[RECORDS FOR PROCESSING]
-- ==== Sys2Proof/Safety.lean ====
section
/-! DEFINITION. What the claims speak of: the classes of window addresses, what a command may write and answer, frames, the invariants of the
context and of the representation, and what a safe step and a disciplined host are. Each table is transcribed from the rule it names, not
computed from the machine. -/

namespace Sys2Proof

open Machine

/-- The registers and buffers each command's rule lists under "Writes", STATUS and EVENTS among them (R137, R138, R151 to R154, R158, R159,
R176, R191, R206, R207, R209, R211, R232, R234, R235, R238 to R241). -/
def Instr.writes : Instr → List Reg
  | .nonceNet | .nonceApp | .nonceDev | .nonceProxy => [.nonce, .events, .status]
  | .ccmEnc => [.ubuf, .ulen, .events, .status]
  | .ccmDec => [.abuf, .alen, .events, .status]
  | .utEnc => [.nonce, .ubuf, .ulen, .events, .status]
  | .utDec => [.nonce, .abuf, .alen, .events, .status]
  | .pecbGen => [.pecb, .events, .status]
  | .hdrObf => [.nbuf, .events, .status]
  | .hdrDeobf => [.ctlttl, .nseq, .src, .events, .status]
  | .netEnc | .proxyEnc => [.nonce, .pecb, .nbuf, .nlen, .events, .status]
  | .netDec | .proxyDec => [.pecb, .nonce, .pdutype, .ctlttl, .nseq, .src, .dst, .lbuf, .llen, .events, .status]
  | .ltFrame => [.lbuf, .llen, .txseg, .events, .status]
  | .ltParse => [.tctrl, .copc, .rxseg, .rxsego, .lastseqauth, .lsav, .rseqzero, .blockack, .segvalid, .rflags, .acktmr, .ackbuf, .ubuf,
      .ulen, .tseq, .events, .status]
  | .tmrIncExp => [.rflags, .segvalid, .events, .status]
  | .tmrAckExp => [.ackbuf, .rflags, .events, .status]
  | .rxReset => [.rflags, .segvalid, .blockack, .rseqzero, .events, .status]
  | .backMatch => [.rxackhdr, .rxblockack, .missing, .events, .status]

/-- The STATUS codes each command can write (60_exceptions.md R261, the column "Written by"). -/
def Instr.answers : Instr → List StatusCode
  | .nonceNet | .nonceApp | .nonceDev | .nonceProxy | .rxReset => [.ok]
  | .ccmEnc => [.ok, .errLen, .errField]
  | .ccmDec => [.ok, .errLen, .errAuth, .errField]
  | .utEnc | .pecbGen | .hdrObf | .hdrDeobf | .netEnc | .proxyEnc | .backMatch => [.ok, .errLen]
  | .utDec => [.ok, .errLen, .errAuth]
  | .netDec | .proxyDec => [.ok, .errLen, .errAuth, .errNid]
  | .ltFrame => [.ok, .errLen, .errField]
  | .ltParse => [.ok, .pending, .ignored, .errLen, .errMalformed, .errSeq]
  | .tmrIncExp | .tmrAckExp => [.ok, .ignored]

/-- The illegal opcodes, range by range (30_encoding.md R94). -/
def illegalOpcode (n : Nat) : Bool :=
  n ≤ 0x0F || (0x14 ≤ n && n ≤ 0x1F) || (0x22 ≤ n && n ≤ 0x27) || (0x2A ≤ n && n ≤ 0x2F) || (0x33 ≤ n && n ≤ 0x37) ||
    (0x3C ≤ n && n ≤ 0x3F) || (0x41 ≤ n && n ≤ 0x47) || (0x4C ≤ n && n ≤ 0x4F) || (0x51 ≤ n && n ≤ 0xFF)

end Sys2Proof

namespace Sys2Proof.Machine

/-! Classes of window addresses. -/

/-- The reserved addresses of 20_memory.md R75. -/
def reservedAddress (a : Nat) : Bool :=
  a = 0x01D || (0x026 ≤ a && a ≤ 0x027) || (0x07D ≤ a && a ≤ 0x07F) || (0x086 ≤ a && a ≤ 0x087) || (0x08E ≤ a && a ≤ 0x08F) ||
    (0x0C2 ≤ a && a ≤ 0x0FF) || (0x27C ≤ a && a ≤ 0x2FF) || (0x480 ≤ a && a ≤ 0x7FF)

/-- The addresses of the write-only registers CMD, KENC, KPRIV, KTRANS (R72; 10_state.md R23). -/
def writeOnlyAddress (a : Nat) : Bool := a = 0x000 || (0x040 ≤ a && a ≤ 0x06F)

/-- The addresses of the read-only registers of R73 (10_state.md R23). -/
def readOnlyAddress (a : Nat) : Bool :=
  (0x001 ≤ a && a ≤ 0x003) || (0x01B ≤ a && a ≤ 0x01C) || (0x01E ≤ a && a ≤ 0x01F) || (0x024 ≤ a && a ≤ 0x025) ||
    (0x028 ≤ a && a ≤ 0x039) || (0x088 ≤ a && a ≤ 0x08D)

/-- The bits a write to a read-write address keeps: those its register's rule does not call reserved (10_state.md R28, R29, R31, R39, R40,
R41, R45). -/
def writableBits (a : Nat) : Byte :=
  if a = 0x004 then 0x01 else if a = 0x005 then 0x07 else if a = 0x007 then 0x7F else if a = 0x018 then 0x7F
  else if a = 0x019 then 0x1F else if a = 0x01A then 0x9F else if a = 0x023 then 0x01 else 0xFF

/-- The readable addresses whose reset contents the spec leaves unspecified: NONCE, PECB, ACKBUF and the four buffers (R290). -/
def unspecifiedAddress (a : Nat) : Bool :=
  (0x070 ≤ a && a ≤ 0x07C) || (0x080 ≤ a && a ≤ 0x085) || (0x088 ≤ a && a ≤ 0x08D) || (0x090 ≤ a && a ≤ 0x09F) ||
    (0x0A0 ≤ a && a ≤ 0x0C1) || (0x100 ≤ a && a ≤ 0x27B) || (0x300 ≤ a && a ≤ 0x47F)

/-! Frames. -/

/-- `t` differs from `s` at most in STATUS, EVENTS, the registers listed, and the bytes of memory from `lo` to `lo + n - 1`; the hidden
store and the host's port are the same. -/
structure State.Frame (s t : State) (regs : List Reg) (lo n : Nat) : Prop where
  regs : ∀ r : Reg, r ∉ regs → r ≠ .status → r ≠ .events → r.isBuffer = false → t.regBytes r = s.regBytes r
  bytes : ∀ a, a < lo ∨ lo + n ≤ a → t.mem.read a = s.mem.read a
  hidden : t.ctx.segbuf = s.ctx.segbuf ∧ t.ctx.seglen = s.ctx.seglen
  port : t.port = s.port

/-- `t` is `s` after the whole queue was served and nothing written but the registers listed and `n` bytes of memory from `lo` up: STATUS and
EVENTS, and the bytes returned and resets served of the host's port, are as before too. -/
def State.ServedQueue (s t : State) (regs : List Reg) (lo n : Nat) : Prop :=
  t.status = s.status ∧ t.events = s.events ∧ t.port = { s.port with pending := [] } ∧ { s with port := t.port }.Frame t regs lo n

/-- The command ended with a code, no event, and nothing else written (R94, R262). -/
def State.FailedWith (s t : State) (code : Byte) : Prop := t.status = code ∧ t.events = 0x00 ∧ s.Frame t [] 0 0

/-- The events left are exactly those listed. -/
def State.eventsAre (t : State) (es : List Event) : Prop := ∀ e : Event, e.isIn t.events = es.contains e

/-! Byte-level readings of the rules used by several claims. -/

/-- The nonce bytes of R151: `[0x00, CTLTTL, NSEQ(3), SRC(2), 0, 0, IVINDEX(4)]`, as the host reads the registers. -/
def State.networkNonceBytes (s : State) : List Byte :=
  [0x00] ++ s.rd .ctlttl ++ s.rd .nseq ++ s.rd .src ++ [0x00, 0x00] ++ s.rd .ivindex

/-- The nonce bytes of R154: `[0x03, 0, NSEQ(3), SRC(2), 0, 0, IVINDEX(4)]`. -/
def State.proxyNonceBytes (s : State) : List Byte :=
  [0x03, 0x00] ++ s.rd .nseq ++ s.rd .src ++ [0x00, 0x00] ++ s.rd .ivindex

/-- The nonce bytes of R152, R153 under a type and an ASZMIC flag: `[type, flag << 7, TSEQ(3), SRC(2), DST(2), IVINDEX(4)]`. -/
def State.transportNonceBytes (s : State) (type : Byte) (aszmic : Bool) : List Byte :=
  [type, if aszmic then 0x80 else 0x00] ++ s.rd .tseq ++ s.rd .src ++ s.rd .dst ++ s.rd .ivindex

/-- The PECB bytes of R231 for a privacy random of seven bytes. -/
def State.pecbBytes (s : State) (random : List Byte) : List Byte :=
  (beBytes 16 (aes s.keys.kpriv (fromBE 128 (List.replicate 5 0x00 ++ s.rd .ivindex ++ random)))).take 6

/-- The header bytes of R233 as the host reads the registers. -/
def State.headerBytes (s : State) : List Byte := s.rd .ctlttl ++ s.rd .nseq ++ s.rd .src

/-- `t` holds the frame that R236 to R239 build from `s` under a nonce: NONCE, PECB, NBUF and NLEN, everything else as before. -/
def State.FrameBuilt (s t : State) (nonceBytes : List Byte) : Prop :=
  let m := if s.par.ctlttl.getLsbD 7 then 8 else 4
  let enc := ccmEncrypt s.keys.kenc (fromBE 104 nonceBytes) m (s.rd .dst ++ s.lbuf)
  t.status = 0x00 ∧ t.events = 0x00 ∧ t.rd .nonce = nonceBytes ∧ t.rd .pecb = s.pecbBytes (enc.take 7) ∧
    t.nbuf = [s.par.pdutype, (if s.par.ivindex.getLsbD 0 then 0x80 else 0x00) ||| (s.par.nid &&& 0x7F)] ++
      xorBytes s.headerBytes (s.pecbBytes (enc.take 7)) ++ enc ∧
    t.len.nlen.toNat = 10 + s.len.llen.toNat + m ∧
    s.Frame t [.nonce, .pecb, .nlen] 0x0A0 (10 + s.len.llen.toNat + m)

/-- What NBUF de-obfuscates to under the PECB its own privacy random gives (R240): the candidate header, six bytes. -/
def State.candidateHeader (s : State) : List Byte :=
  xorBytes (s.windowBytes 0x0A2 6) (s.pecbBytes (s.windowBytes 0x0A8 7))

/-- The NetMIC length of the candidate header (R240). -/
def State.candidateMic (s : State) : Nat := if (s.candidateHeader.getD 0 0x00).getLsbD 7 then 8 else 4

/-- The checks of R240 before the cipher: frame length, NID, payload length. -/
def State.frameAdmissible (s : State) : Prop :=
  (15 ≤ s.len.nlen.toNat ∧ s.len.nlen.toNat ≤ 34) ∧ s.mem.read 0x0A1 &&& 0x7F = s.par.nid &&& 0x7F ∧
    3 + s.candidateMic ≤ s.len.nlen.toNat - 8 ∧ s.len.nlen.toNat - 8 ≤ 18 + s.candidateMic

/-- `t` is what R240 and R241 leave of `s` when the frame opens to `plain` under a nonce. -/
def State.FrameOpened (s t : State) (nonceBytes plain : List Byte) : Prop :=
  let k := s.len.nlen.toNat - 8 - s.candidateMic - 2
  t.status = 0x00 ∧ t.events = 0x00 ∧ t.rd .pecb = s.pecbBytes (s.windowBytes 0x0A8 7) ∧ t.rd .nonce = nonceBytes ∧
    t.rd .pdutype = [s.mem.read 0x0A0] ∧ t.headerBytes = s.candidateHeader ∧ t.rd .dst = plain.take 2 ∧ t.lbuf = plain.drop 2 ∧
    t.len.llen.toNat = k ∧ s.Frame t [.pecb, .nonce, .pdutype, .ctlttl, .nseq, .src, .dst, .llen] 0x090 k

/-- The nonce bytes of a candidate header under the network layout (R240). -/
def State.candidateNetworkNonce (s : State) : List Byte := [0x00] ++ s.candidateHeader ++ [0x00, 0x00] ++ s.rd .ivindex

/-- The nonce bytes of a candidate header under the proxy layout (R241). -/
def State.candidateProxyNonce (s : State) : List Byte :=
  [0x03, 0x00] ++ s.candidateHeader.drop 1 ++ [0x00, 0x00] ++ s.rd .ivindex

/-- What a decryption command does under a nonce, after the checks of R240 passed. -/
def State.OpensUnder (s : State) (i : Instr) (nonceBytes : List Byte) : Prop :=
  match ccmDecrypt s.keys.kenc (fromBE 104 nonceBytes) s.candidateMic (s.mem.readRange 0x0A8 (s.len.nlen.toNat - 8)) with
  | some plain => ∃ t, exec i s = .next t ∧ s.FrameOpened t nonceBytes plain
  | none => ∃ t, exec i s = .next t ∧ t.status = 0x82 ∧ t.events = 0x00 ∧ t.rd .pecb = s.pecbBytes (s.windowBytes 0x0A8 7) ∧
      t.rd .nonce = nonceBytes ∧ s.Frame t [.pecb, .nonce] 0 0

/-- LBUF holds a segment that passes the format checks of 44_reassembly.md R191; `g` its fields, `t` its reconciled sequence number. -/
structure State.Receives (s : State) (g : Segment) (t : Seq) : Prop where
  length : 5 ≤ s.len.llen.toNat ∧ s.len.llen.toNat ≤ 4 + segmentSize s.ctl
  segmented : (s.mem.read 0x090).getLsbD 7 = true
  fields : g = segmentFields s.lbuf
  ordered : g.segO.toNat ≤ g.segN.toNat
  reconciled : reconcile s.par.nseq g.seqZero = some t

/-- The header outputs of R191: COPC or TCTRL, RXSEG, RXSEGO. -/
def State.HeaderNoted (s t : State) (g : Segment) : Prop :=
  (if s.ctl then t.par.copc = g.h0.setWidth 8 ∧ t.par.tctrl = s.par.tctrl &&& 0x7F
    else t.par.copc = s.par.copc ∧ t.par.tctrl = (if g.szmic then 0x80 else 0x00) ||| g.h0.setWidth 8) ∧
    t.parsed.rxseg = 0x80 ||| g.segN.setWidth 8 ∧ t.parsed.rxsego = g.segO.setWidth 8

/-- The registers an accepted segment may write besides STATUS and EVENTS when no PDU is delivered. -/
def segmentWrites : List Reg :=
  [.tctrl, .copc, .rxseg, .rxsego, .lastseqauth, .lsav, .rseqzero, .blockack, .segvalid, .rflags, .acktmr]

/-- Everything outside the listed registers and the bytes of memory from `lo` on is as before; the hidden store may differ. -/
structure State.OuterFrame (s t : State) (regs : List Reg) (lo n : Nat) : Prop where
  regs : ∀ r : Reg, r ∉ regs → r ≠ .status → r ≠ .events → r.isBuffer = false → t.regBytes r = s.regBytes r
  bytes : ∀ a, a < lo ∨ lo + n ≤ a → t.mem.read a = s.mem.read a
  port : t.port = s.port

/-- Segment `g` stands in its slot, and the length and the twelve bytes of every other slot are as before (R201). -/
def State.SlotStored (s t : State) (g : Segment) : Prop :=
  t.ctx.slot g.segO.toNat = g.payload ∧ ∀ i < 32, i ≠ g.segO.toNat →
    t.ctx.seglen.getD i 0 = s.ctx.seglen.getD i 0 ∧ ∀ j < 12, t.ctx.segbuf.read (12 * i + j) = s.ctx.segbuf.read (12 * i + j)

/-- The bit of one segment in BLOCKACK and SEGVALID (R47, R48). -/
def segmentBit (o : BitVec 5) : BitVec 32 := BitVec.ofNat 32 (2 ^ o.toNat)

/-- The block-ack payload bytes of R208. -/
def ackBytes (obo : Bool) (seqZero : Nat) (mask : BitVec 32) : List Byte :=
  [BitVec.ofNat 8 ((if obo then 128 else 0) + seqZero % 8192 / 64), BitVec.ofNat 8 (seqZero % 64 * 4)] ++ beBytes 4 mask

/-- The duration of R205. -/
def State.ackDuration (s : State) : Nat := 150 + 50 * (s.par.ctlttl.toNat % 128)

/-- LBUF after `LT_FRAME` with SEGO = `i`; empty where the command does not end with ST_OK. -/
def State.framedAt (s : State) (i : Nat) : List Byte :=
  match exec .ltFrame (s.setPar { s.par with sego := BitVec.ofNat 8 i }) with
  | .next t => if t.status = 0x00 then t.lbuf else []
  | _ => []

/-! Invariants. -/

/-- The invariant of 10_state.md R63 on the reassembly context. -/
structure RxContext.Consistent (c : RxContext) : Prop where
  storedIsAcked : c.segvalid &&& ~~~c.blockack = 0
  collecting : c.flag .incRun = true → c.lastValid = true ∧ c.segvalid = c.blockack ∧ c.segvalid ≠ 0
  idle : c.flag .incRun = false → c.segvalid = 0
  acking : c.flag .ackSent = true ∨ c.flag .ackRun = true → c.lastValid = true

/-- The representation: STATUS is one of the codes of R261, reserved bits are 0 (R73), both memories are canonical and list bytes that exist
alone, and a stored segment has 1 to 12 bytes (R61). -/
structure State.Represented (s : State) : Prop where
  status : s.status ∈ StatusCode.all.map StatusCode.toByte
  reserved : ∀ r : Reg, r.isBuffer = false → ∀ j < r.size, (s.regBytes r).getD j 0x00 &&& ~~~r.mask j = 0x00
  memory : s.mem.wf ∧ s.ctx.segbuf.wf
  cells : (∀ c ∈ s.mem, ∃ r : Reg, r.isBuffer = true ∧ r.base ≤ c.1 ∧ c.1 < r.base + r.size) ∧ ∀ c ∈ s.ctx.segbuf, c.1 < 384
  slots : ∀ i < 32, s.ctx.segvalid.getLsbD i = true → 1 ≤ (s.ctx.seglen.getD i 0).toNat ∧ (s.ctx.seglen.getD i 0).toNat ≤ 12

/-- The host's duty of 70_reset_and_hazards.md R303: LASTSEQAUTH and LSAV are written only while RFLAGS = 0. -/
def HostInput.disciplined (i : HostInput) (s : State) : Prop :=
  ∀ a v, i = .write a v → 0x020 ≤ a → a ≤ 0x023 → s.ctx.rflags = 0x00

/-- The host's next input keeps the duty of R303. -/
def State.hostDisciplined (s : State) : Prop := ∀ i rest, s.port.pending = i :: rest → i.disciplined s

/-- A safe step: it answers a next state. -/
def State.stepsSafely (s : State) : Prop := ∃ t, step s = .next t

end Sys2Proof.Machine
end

[TASK PROMPT]
In the listing above, find each line with the word "incRun" and copy it.

[ANSWER FOR THIS EXERCISE]
  collecting : c.flag .incRun = true → c.lastValid = true ∧ c.segvalid = c.blockack ∧ c.segvalid ≠ 0
  idle : c.flag .incRun = false → c.segvalid = 0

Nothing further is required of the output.